If you are unsure which side deserves your next dollar, start from what you are trying to build. Chasing sales this quarter and defending a listing points to Amazon. Building a brand, a margin structure, and a customer list you own points to Google. If you want a second set of eyes on where your budget should go on the Google side, a focused audit will show you exactly where the owned store opportunity is.

[ FAQ ]

Neither is universally better because they do different jobs. Amazon Ads are better for capturing shoppers already inside the Amazon marketplace with intent to buy, and for defending your listings. Google Ads are better for direct to consumer brands that want to drive traffic to a store they own, cut the marketplace referral fee, and keep the customer email and first party data. Many serious brands run both, using Amazon to convert marketplace intent and Google to build the brand and own the customer.

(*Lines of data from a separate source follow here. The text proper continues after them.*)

-- ==== Sys2Proof/Certificates/Slice0/Obligations.lean ====
section
/-!
DEFINITION. The statements for the provers.
-/

open Sys2Proof Sys2Proof.Machine Sys2Proof.Safety

/-! ## Integers -/

/-- Two-operand integer instructions of R181 and R182 that cannot saturate: in every format of R180, each active lane
receives the pattern below, of 32 or 64 bits; nothing else changes. -/
def Obligations.IntPatterns : Prop :=
  ∀ e ∈ ([(Instr.mulh, fun w x y => BitVec.ofInt w (x.toInt * y.toInt / 2 ^ w)),
      (Instr.mulhu, fun w x y => BitVec.ofNat w (x.toNat * y.toNat / 2 ^ w)),
      (Instr.and, fun _ x y => x &&& y), (Instr.or, fun _ x y => x ||| y), (Instr.xor, fun _ x y => x ^^^ y),
      (Instr.shl, fun w x y => if w ≤ y.toNat % 2 ^ 32 then 0 else x <<< (y.toNat % 2 ^ 32)), (Instr.shr, fun _ x y => x >>> (y.toNat % 2 ^ 32)),
      (Instr.sar, fun _ x y => x.sshiftRight (y.toNat % 2 ^ 32)),
      (Instr.rot, fun w x y => x.rotateLeft (y.toNat % 2 ^ 32 % w)),
      (Instr.min, fun _ x y => if x.toInt ≤ y.toInt then x else y),
      (Instr.max, fun _ x y => if x.toInt ≤ y.toInt then y else x),
      (Instr.minu, fun _ x y => if x.toNat ≤ y.toNat then x else y),
      (Instr.maxu, fun _ x y => if x.toNat ≤ y.toNat then y else x)] : List (Bin × ((w : Nat) → BitVec w → BitVec w → BitVec w))),
  ∀ (s : State) (g : BitVec 4) (d a b : BitVec 6) (c : Ctx), intFmt (c.fmtOr 20) →
    let w := intWidth (c.fmtOr 20)
    Issues s g [.dst w d.toNat, .src w a.toNat, .src w b.toNat] c →
    LaneOutcome (e.1 g d a b) s c
      (fun l => outWords w d.toNat (e.2 w (val c w a.toNat l) (val c w b.toNat l)).toNat) c.preds noFlags

/-- Saturating integer instructions (R181, R183, R184, R186): the exact result `z` is clamped to the range of the
format when saturate is 1 and wrapped otherwise; SATURATED is added where clamping changed it. `abs` reads its operand
as signed in every format, which is the model's reading (log 32). -/
def Obligations.IntSaturating : Prop :=
  ∀ (s : State) (g : BitVec 4) (d a b : BitVec 6) (k : BitVec 10) (c : Ctx), intFmt (c.fmtOr 20) →
    let w := intWidth (c.fmtOr 20)
    let sg := intSigned (c.fmtOr 20)
    (∀ e ∈ ([(Instr.add g d a b, [.src w b.toNat], fun x y _ => x + y), (Instr.sub g d a b, [.src w b.toNat], fun x y _ => x - y),
        (Instr.mul g d a b, [.src w b.toNat], fun x y _ => x * y),
        (Instr.mad g d a b, [.src w b.toNat, .src w d.toNat], fun x y z => x * y + z),
        (Instr.neg g d a, [], fun x _ _ => -x)] : List (Instr × List Arg × (Int → Int → Int → Int))),
      Issues s g ([.dst w d.toNat, .src w a.toNat] ++ e.2.1) c →
      LaneOutcome e.1 s c
        (fun l => outWords w d.toNat (BitVec.ofInt w (clamped w sg c.mods.sat
          (e.2.2 (exact sg (val c w a.toNat l)) (exact sg (val c w b.toNat l)) (exact sg (val c w d.toNat l))))).toNat) c.preds
        (fun l =>
          let z := e.2.2 (exact sg (val c w a.toNat l)) (exact sg (val c w b.toNat l)) (exact sg (val c w d.toNat l))
          if clamped w sg c.mods.sat z = z then 0 else fSaturated)) ∧
    (Issues s g [.dst w d.toNat, .src w a.toNat] c →
      LaneOutcome (.abs g d a) s c
        (fun l => outWords w d.toNat (BitVec.ofInt w (clamped w sg c.mods.sat ((val c w a.toNat l).toInt.natAbs : Int))).toNat) c.preds
        (fun l => if clamped w sg c.mods.sat ((val c w a.toNat l).toInt.natAbs : Int) = ((val c w a.toNat l).toInt.natAbs : Int) then 0 else fSaturated)) ∧
    (Issues s g [.dst w d.toNat, .src w a.toNat] c →
      LaneOutcome (.addi g d a k) s c
        (fun l => outWords w d.toNat (BitVec.ofInt w (clamped w sg c.mods.sat
          (exact sg (BitVec.ofNat w (c.opImm w a.toNat l k)) + c.immInt k false))).toNat) c.preds
        (fun l =>
          let z := exact sg (BitVec.ofNat w (c.opImm w a.toNat l k)) + c.immInt k false
          if clamped w sg c.mods.sat z = z then 0 else fSaturated))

On cost per click alone, Google Shopping is usually cheaper. Google Shopping cost per click averaged about $0.66 in 2025 per WordStream, while Amazon cost per click reached about $1.12. But Amazon also charges a referral fee of roughly 8 to 15 percent on every sale on top of ad spend, which Google does not. So the true cost of a marketplace sale is ad spend plus that fee, and Amazon is often more expensive on total cost per dollar of revenue even when the click looks cheap in isolation.

A direct to consumer brand can use Amazon Ads, but it should be clear about the trade off. Amazon captures high intent marketplace shoppers and can add real volume, but every sale pays a referral fee and the customer stays Amazon's, so you do not keep the email or the retargeting audience. For most direct to consumer brands the core engine should be owned store Google Ads, which protect margin and build a first party customer list, with Amazon as a secondary distribution channel rather than the foundation.

Yes, and for many brands that is the strongest setup. Run Amazon Ads to capture shoppers already inside the marketplace, and run Google Ads through Shopping and Performance Max to drive traffic to your own store, build the brand, and own the customer and data. The two do not cannibalize each other because they reach buyers at different moments and on different properties. The mistake is treating it as either or rather than assigning each platform the job it does best.

Google Ads build a brand and an owned audience in a way Amazon Ads cannot. On your own store you capture the email, build a retargeting audience, keep the margin, and control the full experience, so every sale compounds into a first party asset you own. On Amazon the customer belongs to Amazon, so the sales build Amazon's asset, not yours. If brand building and owning the customer relationship are the goal, owned store Google Ads are the channel that gets you there.